Giving Fish a try vs. other speech apps (11Labs, HeyGen, etc.). Should the tags work on the demo version? Read your doc, but they do not seem to work when I generate a file. The cloning was quite good, even in the demo version, which has some limitations.
Fish Audio
Hi our beloved PH!
[excited] [slightly nervous]
Today we’re launching Fish Audio S2, our new text-to-speech model.
[long pause]
Hear Fish S2 Read This!
This is a big step beyond S1, redefining expressive voice AI. Write emotion cues anywhere in the text and hear the speech flow exactly how [emphasis] YOU direct it.
And, [inhale] we’re open-sourcing all of it.
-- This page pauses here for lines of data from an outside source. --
-- ==== Sys2Proof/Machine/Atlas.lean ====
section
/-! DEFINITION. The atlas sampler: TileFetch and SpriteFetch (40_atlas_sampler.md). -/

namespace Sys2Proof.Machine

open Sys2Proof

/-- The check of TileFetch: i < TILE_COUNT (rules R141, R142). -/
def tileInRange (c : Config) (i : Byte) : Bool := decide (i.toNat < c.tileCount)

/-- Byte `j` of tile `i` (rules R83, R141). -/
def tileByte (c : Config) (i : Byte) (j : Nat) : Byte := memRead c .tileRom (8 * i.toNat + j)

/-- TileFetch(i, j) (rule R141); none where it raises TILE_INDEX_OOR (rule R142). -/
def tileFetch (c : Config) (i : Byte) (j : Nat) : Option Byte :=
  if tileInRange c i then some (tileByte c i j) else none

/-- The size flag of a type byte (rule R143). -/
def sprBig (t : Byte) : Bool := t.getLsbD 7

/-- The sprite index of a type byte (rule R143). -/
def sprIdx (t : Byte) : Nat := t.toNat % 128

/-- h = w, 16 or 8 pixels (rule R143). -/
def sprSize (t : Byte) : Nat := if sprBig t then 16 else 8

/-- The count of the atlas that a type byte selects (rule R143). -/
def sprCount (c : Config) (t : Byte) : Nat := if sprBig t then c.spr16Count else c.spr8Count

/-- The check of SpriteFetch: idx < count (rules R146, R147). -/
def spriteInRange (c : Config) (t : Byte) : Bool := decide (sprIdx t < sprCount c t)

/-- The mask byte of column `i`, half `q` (rules R84, R85, R146). -/
def maskByte (c : Config) (t : Byte) (i q : Nat) : Byte :=
  if sprBig t then memRead c .spr16Rom (64 * sprIdx t + 16 * q + i) else memRead c .spr8Rom (16 * sprIdx t + i)

/-- The pattern byte of column `i`, half `q` (rules R84, R85, R146). -/
def patternByte (c : Config) (t : Byte) (i q : Nat) : Byte :=
  if sprBig t then memRead c .spr16Rom (64 * sprIdx t + 32 + 16 * q + i)
  else memRead c .spr8Rom (16 * sprIdx t + 8 + i)

/-- SpriteFetch(t, i, q) (rule R146); none where it raises SPRITE_INDEX_OOR (rule R147). -/
def spriteFetch (c : Config) (t : Byte) (i q : Nat) : Option (Byte × Byte) :=
  if spriteInRange c t then some (maskByte c t i q, patternByte c t i q) else none

end Sys2Proof.Machine
end

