-- ==== Sys2Proof/Laws/Render.lean ====
section
/-! SUPPORT. The check passes and the background read only what no sub-step of a render command writes. -/

namespace Sys2Proof.Machine

open Sys2Proof

/-- `u` differs from `s` at most in what the check passes and the background do not read (rule R220). -/
structure State.SameScene (s u : State) : Prop where
  cfg : u.cfg = s.cfg
  ctrl : u.ctrl = s.ctrl
  scrollX : u.scrollX = s.scrollX
  scrollY : u.scrollY = s.scrollY
  objCount : u.objCount = s.objCount
  obj : u.obj = s.obj
  pf : u.pf = s.pf
  resets : u.resets = s.resets

theorem State.SameScene.refl (s : State) : s.SameScene s := ⟨rfl, rfl, rfl, rfl, rfl, rfl, rfl, rfl⟩

theorem State.SameScene.trans {s t u : State} (h : s.SameScene t) (h' : t.SameScene u) : s.SameScene u :=
  ⟨h'.cfg.trans h.cfg, h'.ctrl.trans h.ctrl, h'.scrollX.trans h.scrollX, h'.scrollY.trans h.scrollY,
    h'.objCount.trans h.objCount, h'.obj.trans h.obj, h'.pf.trans h.pf, h'.resets.trans h.resets⟩

theorem State.SameScene.fillStrip (s : State) (f : Nat → Byte) : s.SameScene (s.fillStrip f) := by
  constructor <;> simp

theorem State.SameScene.drawAll (s : State) (k : Nat) : s.SameScene (s.drawAll k) := by constructor <;> simp

theorem State.SameScene.emitPage (s : State) (p : Page) : s.SameScene (s.emitPage p) := by constructor <;> simp

theorem State.SameScene.complete (s : State) : s.SameScene s.complete := by constructor <;> simp

theorem State.SameScene.cell {s u : State} (h : s.SameScene u) (r c : Nat) : u.cell r c = s.cell r c := by
  simp [State.cell, State.pfByte, h.cfg, h.pf, h.resets]

theorem State.SameScene.bgByte {s u : State} (h : s.SameScene u) (k : Nat) : u.bgByte k = s.bgByte k := by
  funext x
  simp [State.bgByte, State.bgPixel, State.bXOff, State.bYOff, State.row0, State.row1, State.bgCol, State.physRow,
    State.tX, State.tY, h.cell, h.cfg, h.ctrl, h.scrollX, h.scrollY]

theorem State.SameScene.firstBadCell {s u : State} (h : s.SameScene u) (k : Nat) :
    u.firstBadCell k = s.firstBadCell k := by
  have hat : u.sampledAt k = s.sampledAt k := by
    funext x
    simp [State.sampledAt, State.bgPixel, State.bXOff, State.bYOff, State.row0, State.row1, State.bgCol,
      State.physRow, State.tX, State.tY, h.cfg, h.ctrl, h.scrollX, h.scrollY]
  simp [State.firstBadCell, State.sampled, hat, h.cell, h.cfg]

theorem State.SameScene.objEntry {s u : State} (h : s.SameScene u) (k : Nat) : u.objEntry k = s.objEntry k := by
  simp [State.objEntry, h.obj]

theorem State.SameScene.checkEntries {s u : State} (h : s.SameScene u) (k : Nat) (ks : List Nat) :
    u.checkEntries k ks = s.checkEntries k ks := by
  induction ks with
  | nil => rfl
  | cons j ks ih => simp only [State.checkEntries, h.objEntry, h.cfg, ih]

theorem State.SameScene.spriteCheck {s u : State} (h : s.SameScene u) (k : Nat) :
    u.spriteCheck k = s.spriteCheck k := by
  simp only [State.spriteCheck, h.objCount, h.checkEntries]

/-- A run of strips that ends well, cut in two (rule R221). -/
theorem renderStrips_append {ks ls : List Nat} {s t : State} (h : renderStrips ks s = .done t) :
    renderStrips (ks ++ ls) s = renderStrips ls t := by
  induction ks generalizing s with
  | nil => simp only [renderStrips, Body.done.injEq] at h; subst h; rfl
  | cons k ks ih =>
    simp only [renderStrips, List.cons_append] at h ⊢
    obtain ⟨u, hu, h2⟩ := Body.andThen_eq_done h
    rw [hu, Body.done_andThen]
    exact ih h2

end Sys2Proof.Machine
end

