theorem witness_CommandEndsOneWay :
    let s := (latched 0x2100).setTurns []
    s.cfg.wf = true ∧ s.Inv ∧ s.nextTurn = .engine ∧ s.busy = true ∧ s.sinkRoom = none :=
  ⟨by decide, inv_latched _ _, rfl, rfl, rfl⟩

theorem witness_IllFormedConfigurationRefused :
    (State.powerOn { cfgS with mapHeight := 6 }).cfg.wf = false ∧ (State.powerOn cfgS).cfg.wf = true := by decide

theorem witness_ResetEventValues :
    let s := (latched 0x2100).setTurns [.reset, .host]
    s.cfg.wf = true ∧ s.nextTurn = .reset := by decide

theorem witness_HostReadsAfterReset :
    cfgS.wf = true ∧ 0x800 ≤ (0x800 : HostAddr).toNat ∧ 0x800 ≤ (0x1FFF : HostAddr).toNat := by decide

/-- A host with no access left, a read, a write, a WAIT while idle and one while busy; the idle engine; a sink that stalls. -/
theorem witness_EachTurnIsOneEvent :
    cfgS.wf = true ∧ (State.powerOn cfgS).nextTurn = .host ∧ (State.powerOn cfgS).script = [] ∧
      (hostNext (.read 0x1FFF)).nextTurn = .host ∧ (hostNext (.read 0x1FFF)).script = .read 0x1FFF :: [] ∧
      (hostNext (.write 0x002 0x3000)).nextTurn = .host ∧
      (hostNext (.write 0x002 0x3000)).script = .write 0x002 0x3000 :: [] ∧
      (hostNext .wait).nextTurn = .host ∧ (hostNext .wait).busy = false ∧ (hostNext .wait).script = .wait :: [] ∧
      (let s := ((latched 0x2100).setScript [.wait]).setTurns [.host]
       s.nextTurn = .host ∧ s.busy = true ∧ s.script = .wait :: []) ∧
      (let s := (State.powerOn cfgS).setTurns [.engine]
       s.nextTurn = .engine ∧ s.busy = false) ∧
      ((latched 0x2100).setTurns [.sink (some 0)]).nextTurn = .sink (some 0) := by decide

theorem witness_HardwiredRegisters :
    cfgS.wf = true ∧ 0x00A ≤ (0x00A : HostAddr).toNat ∧ (0x00E : HostAddr).toNat ≤ 0x00E := by decide

theorem witness_StatusAndIrqRead : 7 ≤ 7 ∧ ((State.powerOn cfgS).hostRead 0x001).getLsbD 7 = false := by decide

/-- The last playfield cell, and the first word past it. -/
theorem witness_PlayfieldWindow :
    cfgS.wf = true ∧ 0x800 ≤ (0x813 : HostAddr).toNat ∧ (0x813 : HostAddr).toNat < 0x1000 ∧
      (4 < cfgS.rows ∧ 3 < cfgS.cols ∧ (0x813 : HostAddr).toNat = 0x800 + (4 * cfgS.cols + 3)) ∧
      0x800 + cfgS.rows * cfgS.cols ≤ (0x814 : HostAddr).toNat ∧ (0x814 : HostAddr).toNat < 0x1000 := by decide

/-- The last strip byte, and the first word past it. -/
theorem witness_StripWindow :
    cfgS.wf = true ∧ 0x1000 ≤ (0x100F : HostAddr).toNat ∧
      (15 < cfgS.width ∧ (0x100F : HostAddr).toNat = 0x1000 + 15) ∧
      0x1000 + cfgS.width ≤ (0x1010 : HostAddr).toNat := by decide

/-- The last field of the last entry, idle and busy; its reserved word; the first word past the list. -/
theorem witness_ObjectWindow :
    cfgS.wf = true ∧ (0x40E : HostAddr).toNat = 0x400 + 4 * 3 + 2 ∧ (0x40E : HostAddr).toNat < 0x800 ∧
      3 < cfgS.objCap ∧ (State.powerOn cfgS).busy = false ∧ (latched 0x2100).busy = true ∧
      (0x40F : HostAddr).toNat = 0x400 + 4 * 3 + 3 ∧
      (cfgS.objCap ≤ 4 ∧ (0x410 : HostAddr).toNat = 0x400 + 4 * 4 + 0) ∧
      (0x7FF : HostAddr).toNat = 0x400 + 4 * 255 + 3 ∧
      ((State.powerOn cfgS).setObj [(14, 0xFF#8)]).obj.read (4 * 3 + 2) = some 0xFF := by decide

/-- One address at an end of each of the four ranges. -/
theorem witness_UnmappedAddresses :
    cfgS.wf = true ∧ (0x010 ≤ (0x3FF : HostAddr).toNat ∧ (0x3FF : HostAddr).toNat ≤ 0x3FF) ∧
      (0x400 + 4 * cfgS.objCap ≤ (0x410 : HostAddr).toNat ∧ (0x410 : HostAddr).toNat ≤ 0x7FF) ∧
      (0x800 + cfgS.rows * cfgS.cols ≤ (0x814 : HostAddr).toNat ∧ (0x814 : HostAddr).toNat ≤ 0xFFF) ∧
      0x1000 + cfgS.width ≤ (0x1010 : HostAddr).toNat := by decide

/-- The two ends of the read-only range, and a state in which the data registers read different values. -/
theorem witness_RegisterReads :
    0x006 ≤ (0x006 : HostAddr).toNat ∧ (0x00F : HostAddr).toNat ≤ 0x00F ∧
      (let t := ran (.stripBg 2) (loaded (cfgBad 13) 0 3)
       [t.hostRead 0x003, t.hostRead 0x004, t.hostRead 0x006, t.hostRead 0x007, t.hostRead 0x008] =
        [0x0000, 0x0003, 0x1105, 0x0207, 0x000D]) := by decide

/-- A busy state with a writable and a read-only address. -/
theorem witness_BusyWritesDropped :
    (latched 0x2100).busy = true ∧ (0x40E : HostAddr) ≠ 0x001 ∧ (0x40E : HostAddr).toNat % 4 ≠ 3 ∧
      (0x40F : HostAddr) ≠ 0x001 ∧ (0x40F : HostAddr).toNat % 4 = 3 := by decide

/-- An idle state with FAULT = 1, and one with FAULT = 0. -/
theorem witness_CommandAcceptance :
    (ran (.nop 1) (State.powerOn cfgS)).busy = false ∧ (ran (.nop 1) (State.powerOn cfgS)).status.fault = true ∧
      (State.powerOn cfgS).busy = false ∧ (State.powerOn cfgS).status.fault = false := by decide

/-- CFG-S after NOP with ARG = 1 faulted from reset. -/
def faultedState : State := (State.powerOn cfgS).raiseFault 0x00 .badOperand 0x0001 0x0000

theorem inv_faulted : faultedState.Inv := by
  constructor <;> simp [faultedState, State.raiseFault, State.powerOn, Memory.wf, State.busy, faultCodeWord]
  decide

theorem witness_StickyFault :
    faultedState.Inv ∧ faultedState.status.fault = true ∧ (0x40E : HostAddr).toNat = 0x400 + 4 * 3 + 2 ∧
      3 < faultedState.cfg.objCap := ⟨inv_faulted, rfl, by decide, by decide⟩

theorem witness_StatusWriteClears : ((latched 0x2100).setTurns []).Inv ∧ ((latched 0x2100).setTurns []).busy = true :=
  ⟨inv_latched _ _, rfl⟩

theorem witness_IdleRegisterWrites : cfgS.wf = true ∧ (State.powerOn cfgS).busy = false := by decide

theorem witness_NopCompletes : (0x00 : Byte) = 0x00 ∧ (0x01 : Byte) ≠ 0x00 := by decide

/-- The last cell of the last logical row; the first address past the cells. -/
theorem witness_PfReloadCompletes :
    (0x00 : Byte) = 0x00 ∧ (0xFF : Byte) ≠ 0x00 ∧ 4 < cfgS.rows ∧ 3 < cfgS.cols ∧ cfgS.rows * cfgS.cols ≤ 20 := by
  decide

theorem witness_StripClearCompletes :
    (0x00 : Byte) = 0x00 ∧ (0xFF : Byte) ≠ 0x00 ∧ 15 < cfgS.width ∧ cfgS.width ≤ 16 := by decide

/-- PF_VALID = 1 after a reload; a lower and an upper logical row of the border. -/
theorem witness_PfAdjustCompletes :
    (loaded cfgS 0 0).status.pfValid = true ∧ (3 = cfgS.rows - 2 ∧ 4 = cfgS.rows - 1 ∧ 3 < cfgS.cols) ∧
      2 < cfgS.rows - 2 := by decide

theorem consistent_loaded7 : ((loaded (cfgMap 7) 0 0).setScrollY 16).Consistent 0 := by
  have h : ∀ k, k < 5 → ∀ c, c < 4 → ((loaded (cfgMap 7) 0 0).setScrollY 16).cell ((0 + k) % 5) c =
      mapByte (cfgMap 7) ((0 + k) % 7) c := by decide
  exact fun k c hk hc => h k hk c hc

theorem consistent_loaded5 : ((loaded cfgS 0 0).setScrollY 0xFFFF).Consistent 0 := by
  have h : ∀ k, k < 5 → ∀ c, c < 4 → ((loaded cfgS 0 0).setScrollY 0xFFFF).cell ((0 + k) % 5) c =
      mapByte cfgS ((0 + k) % 5) c := by decide
  exact fun k c hk hc => h k hk c hc

/-- Two rows further on with MAP_HEIGHT = 7, and the farthest origin where MAP_HEIGHT divides ROWS. -/
theorem witness_AdjustEqualsReload :
    (let s := (loaded (cfgMap 7) 0 0).setScrollY 16
     s.cfg.wf = true ∧ s.status.pfValid = true ∧ s.Consistent 0 ∧ s.scrollY.toNat / 8 = 0 + 2) ∧
    (let s := (loaded cfgS 0 0).setScrollY 0xFFFF
     s.cfg.wf = true ∧ s.status.pfValid = true ∧ s.Consistent 0 ∧ s.cfg.mapHeight ∣ s.cfg.rows) :=
  ⟨⟨by decide, by decide, consistent_loaded7, by decide⟩, ⟨by decide, by decide, consistent_loaded5, by decide⟩⟩

theorem bgReady_loaded : ∀ k, k < 3 → (loaded cfgS 0x000B 0x0005).bgReady k := by
  have h : ∀ k, k < 3 → ∀ x, x < 16 → ∀ rc ∈ (loaded cfgS 0x000B 0x0005).sampledAt k x,
      tileInRange cfgS ((loaded cfgS 0x000B 0x0005).cell rc.1 rc.2) = true := by decide
  exact fun k hk x hx => h k hk x hx

theorem witness_StripBgCompletes :
    (2#8).toNat < cfgS.vr ∧ (loaded cfgS 0x000B 0x0005).status.pfValid = true ∧
      (loaded cfgS 0x000B 0x0005).bgReady (2#8).toNat :=
  ⟨by decide, by decide, bgReady_loaded 2 (by decide)⟩

/-- The current row at x = 8 (cell (0, 1) is bad), and the next row at x = 8 (cell (3, 1) is bad, bYOff = 3). -/
theorem witness_StripBgTileFault :
    (let s := loaded (cfgBad 1) 0 0
     (0#8).toNat < s.cfg.vr ∧ s.status.pfValid = true ∧ 8 < s.cfg.width ∧
        (∀ x', x' < 8 → ∀ rc ∈ s.sampledAt 0 x', tileInRange s.cfg (s.cell rc.1 rc.2) = true) ∧
        s.cfg.tileCount ≤ (s.cell (s.row0 0) (s.bgCol 8)).toNat) ∧
    (let s := loaded (cfgBad 13) 0 3
     (2#8).toNat < s.cfg.vr ∧ s.status.pfValid = true ∧ 8 < s.cfg.width ∧
        (∀ x', x' < 8 → ∀ rc ∈ s.sampledAt 2 x', tileInRange s.cfg (s.cell rc.1 rc.2) = true) ∧
        (s.cell (s.row0 2) (s.bgCol 8)).toNat < s.cfg.tileCount ∧ s.bYOff ≠ 0 ∧
        s.cfg.tileCount ≤ (s.cell (s.row1 2) (s.bgCol 8)).toNat) := by decide

theorem witness_VerticalShiftBits : (1 ≤ 1 ∧ 1 < 8 ∧ 7 < 8) ∧ (1 ≤ 7 ∧ 7 < 8 ∧ 0 < 8) := by decide

theorem consistent_loaded : (loaded cfgS 0x000B 0x0005).Consistent (loaded cfgS 0x000B 0x0005).tY := by
  have h : ∀ k, k < 5 → ∀ c, c < 4 →
      (loaded cfgS 0x000B 0x0005).cell (((loaded cfgS 0x000B 0x0005).tY + k) % 5) c =
        mapByte cfgS (((loaded cfgS 0x000B 0x0005).tY + k) % 5) c := by decide
  exact fun k c hk hc => h k hk c hc

theorem witness_BackgroundShowsWorld :
    let s := loaded cfgS 0x000B 0x0005
    s.cfg.wf = true ∧ (2#8).toNat < s.cfg.vr ∧ s.status.pfValid = true ∧ s.bgReady (2#8).toNat ∧ s.Consistent s.tY ∧
      15 < s.cfg.width ∧ s.ctrl.fineXEn = true ∧ s.ctrl.fineYEn = true :=
  ⟨by decide, by decide, by decide, bgReady_loaded 2 (by decide), consistent_loaded, by decide, by decide, by decide⟩

theorem witness_TileScrollTranslates : (0xFFFF : Word).toNat = (scrolled cfgS 0xFFF7 0).scrollX.toNat + 8 := by decide

/-- Two live entries on CFG-SP: the first visible on strip 1, the second not. -/
def twoObj : State := (withObj 1 0 250 0x84 (withObj 0 14 4 0x80 (strip55 1))).setObjCount 2

theorem entryReady_setObjCount (s : State) (v : Byte) (k i : Nat) :
    (s.setObjCount v).entryReady k i ↔ s.entryReady k i := Iff.rfl

theorem spritesReady_twoObj : twoObj.spritesReady 1 := by
  intro j hj
  have hj : j < 2 := hj
  interval_cases j
  · exact ⟨{ x := 14, y := 4, t := 0x80 }, by decide, by decide⟩
  · exact ⟨{ x := 0, y := 250, t := 0x84 }, by decide, by decide⟩

theorem witness_StripSpritesDrawsPixels :
    (1#8).toNat < twoObj.cfg.vr ∧ twoObj.status.stripValid = true ∧ twoObj.spritesReady (1#8).toNat :=
  ⟨by decide, by decide, spritesReady_twoObj⟩

/-- V14: below the strip, above it, and right of the display, the last with a sprite index out of range. -/
def threeHidden : State :=
  (withObj 2 16 8 0x04 (withObj 1 0 0 0x00 (withObj 0 0 16 0x00 (strip55 1)))).setObjCount 3

theorem witness_InvisibleEntriesSkipped :
    (1#8).toNat < threeHidden.cfg.vr ∧ threeHidden.status.stripValid = true ∧
      (∀ j, j < threeHidden.objCount.toNat → ∃ o, threeHidden.objEntry j = some o ∧
        (8 * (1#8).toNat + 8 ≤ o.y.toNat ∨ o.y.toNat + (if o.t.getLsbD 7 then 16 else 8) ≤ 8 * (1#8).toNat ∨
          threeHidden.cfg.width ≤ o.x.toNat)) := by
  refine ⟨by decide, by decide, fun j hj => ?_⟩
  have hj : j < 3 := hj
  interval_cases j
  · exact ⟨{ x := 0, y := 16, t := 0x00 }, by decide, by decide⟩
  · exact ⟨{ x := 0, y := 0, t := 0x00 }, by decide, by decide⟩
  · exact ⟨{ x := 16, y := 8, t := 0x04 }, by decide, by decide⟩

/-- V55, first row: slot 0 is valid, slot 1 is the lowest bad slot. -/
def badSlot : State := (withObj 1 0 0 0x04 (withObj 0 0 0 0x00 (strip55 0))).setObjCount 3

theorem entryReady_badSlot : ∀ i, i < 1 → badSlot.entryReady 0 i := by
  intro i hi
  interval_cases i
  exact ⟨{ x := 0, y := 0, t := 0x00 }, by decide, by decide⟩

theorem witness_SpriteIndexFault :
    (0#8).toNat < badSlot.cfg.vr ∧ badSlot.status.stripValid = true ∧ 1 < badSlot.objCount.toNat ∧
      (∀ i, i < 1 → badSlot.entryReady (0#8).toNat i) ∧
      badSlot.objEntry 1 = some { x := 0, y := 0, t := 0x04 } ∧
      visible badSlot.cfg { x := 0, y := 0, t := 0x04 } (0#8).toNat = true ∧
      spriteInRange badSlot.cfg 0x04 = false :=
  ⟨by decide, by decide, by decide, entryReady_badSlot, by decide, by decide, by decide⟩

theorem bgReady_twoObj : twoObj.bgReady 1 := by
  have h : ∀ x, x < 16 → ∀ rc ∈ twoObj.sampledAt 1 x, tileInRange cfgSP (twoObj.cell rc.1 rc.2) = true := by decide
  exact fun x hx => h x hx

theorem bgReady_setObjCount (s : State) (v : Byte) (k : Nat) : (s.setObjCount v).bgReady k ↔ s.bgReady k := Iff.rfl

/-- The last live entry was never written, on strip 1 and, for a frame, on strip 0. -/
theorem witness_UnwrittenObjectStops :
    ((1#8).toNat < cfgSP.vr ∧ 2 < (twoObj.setObjCount 3).objCount.toNat ∧
      (∀ i, i < 2 → (twoObj.setObjCount 3).entryReady (1#8).toNat i) ∧ (twoObj.setObjCount 3).objEntry 2 = none ∧
      (twoObj.setObjCount 3).status.stripValid = true ∧ (twoObj.setObjCount 3).status.pfValid = true ∧
      (twoObj.setObjCount 3).bgReady (1#8).toNat) ∧
    (let s := (strip55 0).setObjCount 1
     (0#8).toNat < s.cfg.vr ∧ 0 < s.objCount.toNat ∧ (∀ i, i < 0 → s.entryReady (0#8).toNat i) ∧
        s.objEntry 0 = none ∧ s.status.pfValid = true ∧ s.bgReady (0#8).toNat ∧
        s.stripInProgress = (0#8).toNat) := by
  have h : ∀ x, x < 16 → ∀ rc ∈ (strip55 0).sampledAt 0 x,
      tileInRange cfgSP ((strip55 0).cell rc.1 rc.2) = true := by decide
  exact ⟨⟨by decide, by decide, fun i hi => (entryReady_setObjCount ..).2 (spritesReady_twoObj i hi), by decide,
    by decide, by decide, (bgReady_setObjCount ..).2 bgReady_twoObj⟩,
    by decide, by decide, fun i hi => absurd hi (Nat.not_lt_zero i), by decide, by decide,
    (bgReady_setObjCount ..).2 fun x hx => h x hx, by decide⟩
GitHub: https://github.com/fishaudio/fish-speech/
HuggingFace: https://huggingface.co/fishaudio/s2-pro/
Shout out to SGLang for powering our stack.
There’s much more to S2.
Try it yourself now: https://fish.audio/s2/
As always, we want to give back to the community. For the launch, we’re offering free generation credits and an exclusive 50% OFF promo code: PH-FishS2
Go build weird things with it :)
We’d love to hear what you make.
Fish Audio
@hehe6z incredibly proud of this one, amazing job team!
Fish Audio
@rissa_cao teamwork 👾
How does Fish Audio maintain consistent emotional prosody and rhythmic nuance across long-form content, and what specific architectural improvements over So-VITS-SVC allow for such high-fidelity cloning from only 10 seconds of source audio?
Fish Audio
@mordrag great question Denis! S2 moves beyond systems like So-VITS-SVC and instead generates speech with a large speech-language model that operates on discrete audio tokens, which lets it maintain the traits over long passages. because S2 is heavily pretrained on large-scale speech data, the reference clip mainly anchors speaker identity and style, so it can clone voices extremely well from just 15 seconds of sample audio.
Trufflow
Really cool how fast it can be to clone my voice. Should I be giving it multiple recordings at different emotions so that it has a better register of what I sound like?
Fish Audio
@lienchueh You absolutely can! Just ten seconds of high quality audio recording of your voice with a good mic will take you most of the way there though. With the new open domain emotion tags you can direct emotions in the speech with precision.
Calling Clones
Can I use this in a raspberri pi voice assistant that I have at home?
What abour the voice cloning to use it in phone calls?
eleven labs is not that good.. ( or I dont know how to set it up)
Fish Audio
@javierfandos Hi Javi, this is a great point - yes you absolutely can! For example home-assistant has direct fish audio support, you can check out the deets here: https://www.home-assistant.io/integrations/fish_audio/. Voice cloning is also one of the flagship features our users love because of the extreme realism :)
Calling Clones
I'm lauching something soon! I need to find somenthing! Will take a look! dankeee
Fish Audio
@javierfandos that's awesome looking forward to your launch!!
Calling Clones
@hehe6z WOW! just cloned my voice. its actually better than eleven labs!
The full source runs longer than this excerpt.